[Stored items]
*** Begin section ***
-- ==== Sys2Proof/Laws/KeptDcp.lean ====
section
/-!
SUPPORT. What commands keep (Kept): frames and responses, the dump, supplies and ticks.
-/
namespace Sys2Proof.Machine

variable {ql : List Instr} {zf : BitVec 512}

theorem State.seal_kept (s : State) (p : Fin 4) (seq fstatus : Nat) (rs : List OpResult) (h0 : s.Kept ql zf) :
    (State.seal s p seq fstatus rs).2.Kept ql zf := by
  unfold State.seal
  repeat' (first | with_reducible assumption | with_reducible apply State.crcRun_kept)

theorem State.sendUncounted_kept (s : State) (p : Fin 4) (r : Response) (h0 : s.Kept ql zf) :
    (State.sendUncounted s p r).Kept ql zf := by
  unfold State.sendUncounted
  repeat' (first
    | with_reducible assumption
    | (intro hq; exact Port.Balanced.same hq rfl rfl rfl rfl)
    | with_reducible apply State.updPort_kept)

theorem State.refuse_kept (s : State) (p : Fin 4) (seq st : Nat) (h0 : s.Kept ql zf) :
    (State.refuse s p seq st).Kept ql zf := by
  unfold State.refuse
  repeat' (first
    | with_reducible assumption
    | with_reducible apply State.countSat_kept
    | with_reducible apply State.seal_kept
    | with_reducible apply State.sendUncounted_kept
    | split)

theorem State.seqOf_kept (s : State) (f : List Byte) (h0 : s.Kept ql zf) :
    (State.seqOf s f).2.Kept ql zf := by
  unfold State.seqOf
  repeat' (first | with_reducible assumption | with_reducible apply State.free_kept | split)

theorem State.refuseRaw_kept (s : State) (p : Fin 4) (f : List Byte) (st : Nat) (h0 : s.Kept ql zf) :
    (State.refuseRaw s p f st).Kept ql zf := by
  unfold State.refuseRaw
  repeat' (first | with_reducible assumption | with_reducible apply State.seqOf_kept | with_reducible apply State.refuse_kept)

theorem State.ackFrame_kept (s : State) (p : Fin 4) (ack : Nat) (h0 : s.Kept ql zf) :
    (State.ackFrame s p ack).Kept ql zf := by
  unfold State.ackFrame
  extract_lets +onlyGivenNames q
  split
  · exact h0
  · extract_lets +onlyGivenNames d
    split
    · next hd =>
      refine State.updRing_kept _ _ _ (State.updPort_kept _ _ _ h0 fun hb => ?_)
      refine ⟨?_, hb.queued⟩
      have := hb.sum
      have hd' : d < s.ports[p].inflight := hd
      dsimp only
      omega
    · exact h0

theorem State.replay_kept (s : State) (p : Fin 4) (h0 : s.Kept ql zf) :
    (State.replay s p).Kept ql zf := by
  unfold State.replay
  repeat' (first
    | with_reducible assumption
    | (intro hq; exact Port.Balanced.same hq rfl rfl rfl rfl)
    | with_reducible apply State.leaseStart_kept
    | with_reducible apply State.countSat_kept
    | with_reducible apply State.sendUncounted_kept
    | with_reducible apply State.updPort_kept
    | split)

theorem State.frameSteps_kept (s : State) (p : Fin 4) (seq : Nat) (body : List Byte) (h0 : s.Kept ql zf) :
    (State.frameSteps s p seq body).Kept ql zf := by
  unfold State.frameSteps
  refine State.Kept.ite (State.replay_kept _ _ h0) ?_
  split
  · exact State.refuse_kept _ _ _ _ h0
  · split
    · exact State.helloAccept_kept _ _ _ _ _ _ h0
    · refine State.Kept.ite (State.refuse_kept _ _ _ _ h0) (State.Kept.ite (State.refuse_kept _ _ _ _ h0) ?_)
      split
      · exact State.refuse_kept _ _ _ _ h0
      · next hz => exact State.acceptFrame_kept _ _ _ _ _ h0 (Nat.pos_of_ne_zero hz)
    · exact h0

theorem State.wholeFrame_kept (s : State) (p : Fin 4) (ver seq ack : Nat) (body : List Byte) (h0 : s.Kept ql zf) :
    (State.wholeFrame s p ver seq ack body).Kept ql zf := by
  unfold State.wholeFrame
  repeat' (first
    | with_reducible assumption
    | with_reducible apply State.refuse_kept
    | with_reducible apply State.frameSteps_kept
    | with_reducible apply State.ackFrame_kept
    | with_reducible apply State.Kept.ite)

theorem State.receive_kept (s : State) (p : Fin 4) (bs : List Byte) (h0 : s.Kept ql zf) :
    (State.receive s p bs).Kept ql zf := by
  unfold State.receive
  repeat' (first
    | with_reducible assumption
    | with_reducible apply State.refuseRaw_kept
    | with_reducible apply State.crcRun_kept
    | with_reducible apply State.wholeFrame_kept
    | with_reducible apply State.Kept.ite)
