theorem sapRead_same (s : State) (n : Fin 32) (o : Nat) : SameWork s (s.sapRead n o) := by
  have hc : ∀ k, SameWork s (s.latchCounts n k) := fun k =>
    ⟨(latchCounts_regsOnly s n k).same State.ports fun _ => rfl, (latchCounts_regsOnly s n k).same State.txn fun _ => rfl⟩
  exact .ite (fun _ => ⟨rfl, rfl⟩) fun _ => .ite (fun _ => hc 0) fun _ => .ite (fun _ => hc 1) fun _ =>
    .ite (fun _ => latchCs_same s n) fun _ => ⟨rfl, rfl⟩

theorem recordRead_same (s : State) {q : Nat} (hq : q < 4) (x : Nat) (pop : Prop) [Decidable pop] : SameWork s (s.recordRead q x pop) := by
  have hd : ringDeviceProduced (20 + q) = true := by
    simp only [ringDeviceProduced, Bool.and_eq_true, decide_eq_true_eq, bne_iff_ne]
    omega
  refine .ite (fun _ => ?_) fun _ => ⟨rfl, rfl⟩
  rw [ringTake_deviceProduced hd]
  exact ⟨rfl, rfl⟩

theorem readDoes_same (s : State) (g o : Nat) : SameWork s (s.readDoes g o) :=
  .ite (fun _ => ⟨rfl, rfl⟩) fun _ => .ite (fun _ => ⟨rfl, rfl⟩) fun _ => .ite (fun _ => ⟨rfl, rfl⟩) fun _ => .ite (fun _ => ⟨rfl, rfl⟩)
    fun _ => .ite (fun _ => ⟨rfl, rfl⟩) fun _ => .ite (fun _ => ⟨rfl, rfl⟩) fun _ => .ite (fun h => recordRead_same s (by omega) _ _)
    fun _ => .ite (fun _ => sapRead_same s _ _) fun _ => ⟨rfl, rfl⟩

theorem pageRead_same (s : State) (g o : Nat) : SameWork s (s.pageRead g o) := by
  obtain ⟨h1, h2⟩ := clearRc_same s g o
  obtain ⟨h3, h4⟩ := readDoes_same (s.clearRc g o) g o
  rw [pageRead_eq]
  exact ⟨h3.trans h1, h4.trans h2⟩

/-! ## RD (R334) -/

theorem wakeWanted_on {x : Nat} (hd : addrDomain x = some d) (ho : s.domOn d = true) : s.wakeWanted x = none := by
  rw [State.wakeWanted, hd]
  dsimp only
  rw [ho]
  rfl

theorem rdRun_on {x w : Nat} {down : Option Nat} (ha : x % 4 = 0) (hd : addrDomain x = some d) (ho : s.domOn d = true)
    (hr : s.readWord p x = (St.OK, w, t)) : s.rdRun p x 4 down = (.done St.OK (bytesLE 4 w), t) := by
  have hw : (List.range (4 / 4)).findSome? (fun i => s.wakeWanted (x + 4 * i)) = none := by
    simp [wakeWanted_on hd ho]
  have hm : s.readWords p x (4 / 4) = (St.OK, bytesLE 4 w, t) := by
    simp [State.readWords, hr]
  unfold State.rdRun
  rw [if_neg (by omega), hw, hm]
  cases down <;> rfl

theorem readWord_page {x : Nat} (hd : addrDomain x = some d) (ho : s.domOn d = true) (hi : inPages x = true) :
    s.readWord p x = (St.OK, s.pageWord (pageOf x) (pageOff x), s.pageRead (pageOf x) (pageOff x)) := by
  rw [State.readWord, hd]
  dsimp only
  rw [ho, if_neg (by decide), if_pos hi]

theorem rd_bad {n : BitVec 16} (h : s.Hears p) (hb : a.toNat % 4 ≠ 0 ∨ n.toNat % 4 ≠ 0 ∨ n = 0) :
    exec (.rd p a n) s = .next (s.gives p 0x10 0x15 []) :=
  next_eq (submit_gives (op := .rd p a n) h rfl (.inl (by decide)) rfl h.settled.bibs fun _ =>
    if_pos (hb.imp_right fun h => h.imp_right fun e => congrArg BitVec.toNat e))

theorem rd_page (h : s.Hears p) (ha : a.toNat % 4 = 0) (hi : inPages a.toNat = true) (hd : addrDomain a.toNat = some d)
    (ho : s.domOn d = true) : exec (.rd p a 4) s =
      .next ((s.pageRead (pageOf a.toNat) (pageOff a.toNat)).gives p 0x10 0x00
        (bytesLE 4 (s.pageWord (pageOf a.toNat) (pageOff a.toNat)))) := by
  obtain ⟨hp, ht⟩ := pageRead_same s (pageOf a.toNat) (pageOff a.toNat)
  refine next_eq (submit_gives (op := .rd p a 4) h rfl (.inl (by decide)) hp (fun k => ?_) fun ws => ?_)
  · rw [State.bibAt, ht]
    exact h.settled.bibs k
  · refine rdRun_on (s := s.waits p ws) ha hd ho ?_
    rw [readWord_page (s := s.waits p ws) hd ho hi, pageWord_waits, pageRead_waits]

/-! ## Words of audio memory -/

theorem amem_plain {x : Nat} (h : 0x60000000 ≤ x ∧ x < 0x60100000) : inPages x = false ∧ inParams x = false ∧ inPistes x = false
    ∧ memNoAccess x = false ∧ memReadOnly x = false := by
  simp only [inPages, inParams, inPistes, memNoAccess, memReadOnly, Bool.and_eq_false_iff, Bool.or_eq_false_iff, decide_eq_false_iff_not]
  omega

theorem bytesLE_ofBytesLE (b0 b1 b2 b3 : Byte) : bytesLE 4 (word (ofBytesLE [b0, b1, b2, b3])).toNat = [b0, b1, b2, b3] := by
  have h0 := b0.isLt
  have h1 := b1.isLt
  have h2 := b2.isLt
  have h3 := b3.isLt
  have hx : ∀ (b : Byte) (i : Nat), (word (ofBytesLE [b0, b1, b2, b3])).toNat / 2 ^ i % 256 = b.toNat →
      (word (ofBytesLE [b0, b1, b2, b3])).extractLsb' i 8 = b := fun b i h => BitVec.eq_of_toNat_eq (by
    rw [BitVec.extractLsb'_toNat, Nat.shiftRight_eq_div_pow]
    exact h)
  have hw : (word (ofBytesLE [b0, b1, b2, b3])).toNat = b0.toNat + 256 * (b1.toNat + 256 * (b2.toNat + 256 * b3.toNat)) := by
    simp only [word, BitVec.toNat_ofNat, ofBytesLE]
    omega
  rw [bytesLE_four, hx b0 0 (by omega), hx b1 8 (by omega), hx b2 16 (by omega), hx b3 24 (by omega)]

theorem rd_amem (h : s.Hears p) (ha : a.toNat % 4 = 0) (h1 : 0x60000000 ≤ a.toNat) (h2 : a.toNat < 0x60100000)
    (hd : addrDomain a.toNat = some d) (ho : s.domOn d = true) : exec (.rd p a 4) s = .next (s.gives p 0x10 0x00 (s.bytesAt a.toNat 4)) := by
  obtain ⟨hi, hm, -, hn, -⟩ := amem_plain ⟨h1, h2⟩
  have hb : bytesLE 4 (s.memWord a.toNat).toNat = s.bytesAt a.toNat 4 := by
    rw [State.memWord, bytesAt_four, bytesLE_ofBytesLE]
  refine next_eq (submit_gives (op := .rd p a 4) h rfl (.inl (by decide)) rfl h.settled.bibs fun ws => ?_)
  rw [← hb]
  refine rdRun_on (s := s.waits p ws) ha hd ho ?_
  rw [State.readWord, hd]
  dsimp only
  rw [domOn_waits, ho, if_neg (by decide), hi, if_neg Bool.false_ne_true, hn, if_neg Bool.false_ne_true, hm, if_neg Bool.false_ne_true]
  rfl

/-! ## WR and RMW (R335) -/

theorem dataWords_one (x : Nat) (b0 b1 b2 b3 : Byte) :
    dataWords x [b0, b1, b2, b3] = [⟨x % 2 ^ 32, none, ofBytesLE [b0, b1, b2, b3]⟩] := by
  simp [dataWords]

theorem amem_unmapped {x : Nat} (h : 0x60000000 ≤ x ∧ x < 0x60100000) : claimPage x = none ∧ versionPage x = none ∧ grpCtrlOf x = none
    ∧ isFabParam x = false ∧ isTickWord x = false ∧ isCrcSetting x = false := by
  obtain ⟨hi, hm, hps, -, -⟩ := amem_plain h
  refine ⟨?_, ?_, ?_, ?_, ?_, ?_⟩
  · rw [claimPage, hi, hm, hps]
    rfl
  · rw [versionPage, hi, hm]
    rfl
  · exact if_neg (by simp only [Adr.TIME_GRP_CTRL]; omega)
  · rw [isFabParam, hm, hi]
    simp
  · simp only [isTickWord, Adr.HKSEQ_ENTRY, Adr.HKA_WIN_CFG, Bool.or_eq_false_iff, Bool.and_eq_false_iff, decide_eq_false_iff_not]
    omega
  · simp only [isCrcSetting, Adr.CRC_CFG, Adr.CRC_XOROUT, Bool.and_eq_false_iff, decide_eq_false_iff_not]
    omega

theorem wordBlocked_amem {x : Nat} (h : 0x60000000 ≤ x ∧ x < 0x60100000) (hc : s.change = none) (q : Option (Fin 4)) :
    s.wordBlocked q x = false := by
  obtain ⟨hi, hm, -⟩ := amem_plain h
  rw [State.wordBlocked, State.changeBlocks, State.heldFor, hc, hi, hm]
  rfl

theorem checkWord_amem {x : Nat} (h : 0x60000000 ≤ x ∧ x < 0x60100000) (hd : addrDomain x = some d) (ho : s.domOn d = true) :
    s.checkWord p false x = (St.OK, none) := by
  obtain ⟨hi, hm, hps, hna, hro⟩ := amem_plain h
  have hw : s.wordWritable x = true := by
    rw [State.wordWritable, hi, hm, hps, hna, hro]
    rfl
  rw [State.checkWord, hd]
  dsimp only
  rw [ho, hw, (amem_unmapped h).1]
  rfl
*** End section ***
- [PROBLEM TO WORK ON]
Each line above from the one with "(hd : addrDomain a.toNat = some d) (ho" up to and including the one with "grpCtrlOf x = none" must be set down exactly, and no line outside that span may appear.

- [SOLUTION TO THE EXERCISE]
    (hd : addrDomain a.toNat = some d) (ho : s.domOn d = true) : exec (.rd p a 4) s = .next (s.gives p 0x10 0x00 (s.bytesAt a.toNat 4)) := by
  obtain ⟨hi, hm, -, hn, -⟩ := amem_plain ⟨h1, h2⟩
  have hb : bytesLE 4 (s.memWord a.toNat).toNat = s.bytesAt a.toNat 4 := by
    rw [State.memWord, bytesAt_four, bytesLE_ofBytesLE]
  refine next_eq (submit_gives (op := .rd p a 4) h rfl (.inl (by decide)) rfl h.settled.bibs fun ws => ?_)
  rw [← hb]
  refine rdRun_on (s := s.waits p ws) ha hd ho ?_
  rw [State.readWord, hd]
  dsimp only
  rw [domOn_waits, ho, if_neg (by decide), hi, if_neg Bool.false_ne_true, hn, if_neg Bool.false_ne_true, hm, if_neg Bool.false_ne_true]
  rfl

/-! ## WR and RMW (R335) -/

theorem dataWords_one (x : Nat) (b0 b1 b2 b3 : Byte) :
    dataWords x [b0, b1, b2, b3] = [⟨x % 2 ^ 32, none, ofBytesLE [b0, b1, b2, b3]⟩] := by
  simp [dataWords]

theorem amem_unmapped {x : Nat} (h : 0x60000000 ≤ x ∧ x < 0x60100000) : claimPage x = none ∧ versionPage x = none ∧ grpCtrlOf x = none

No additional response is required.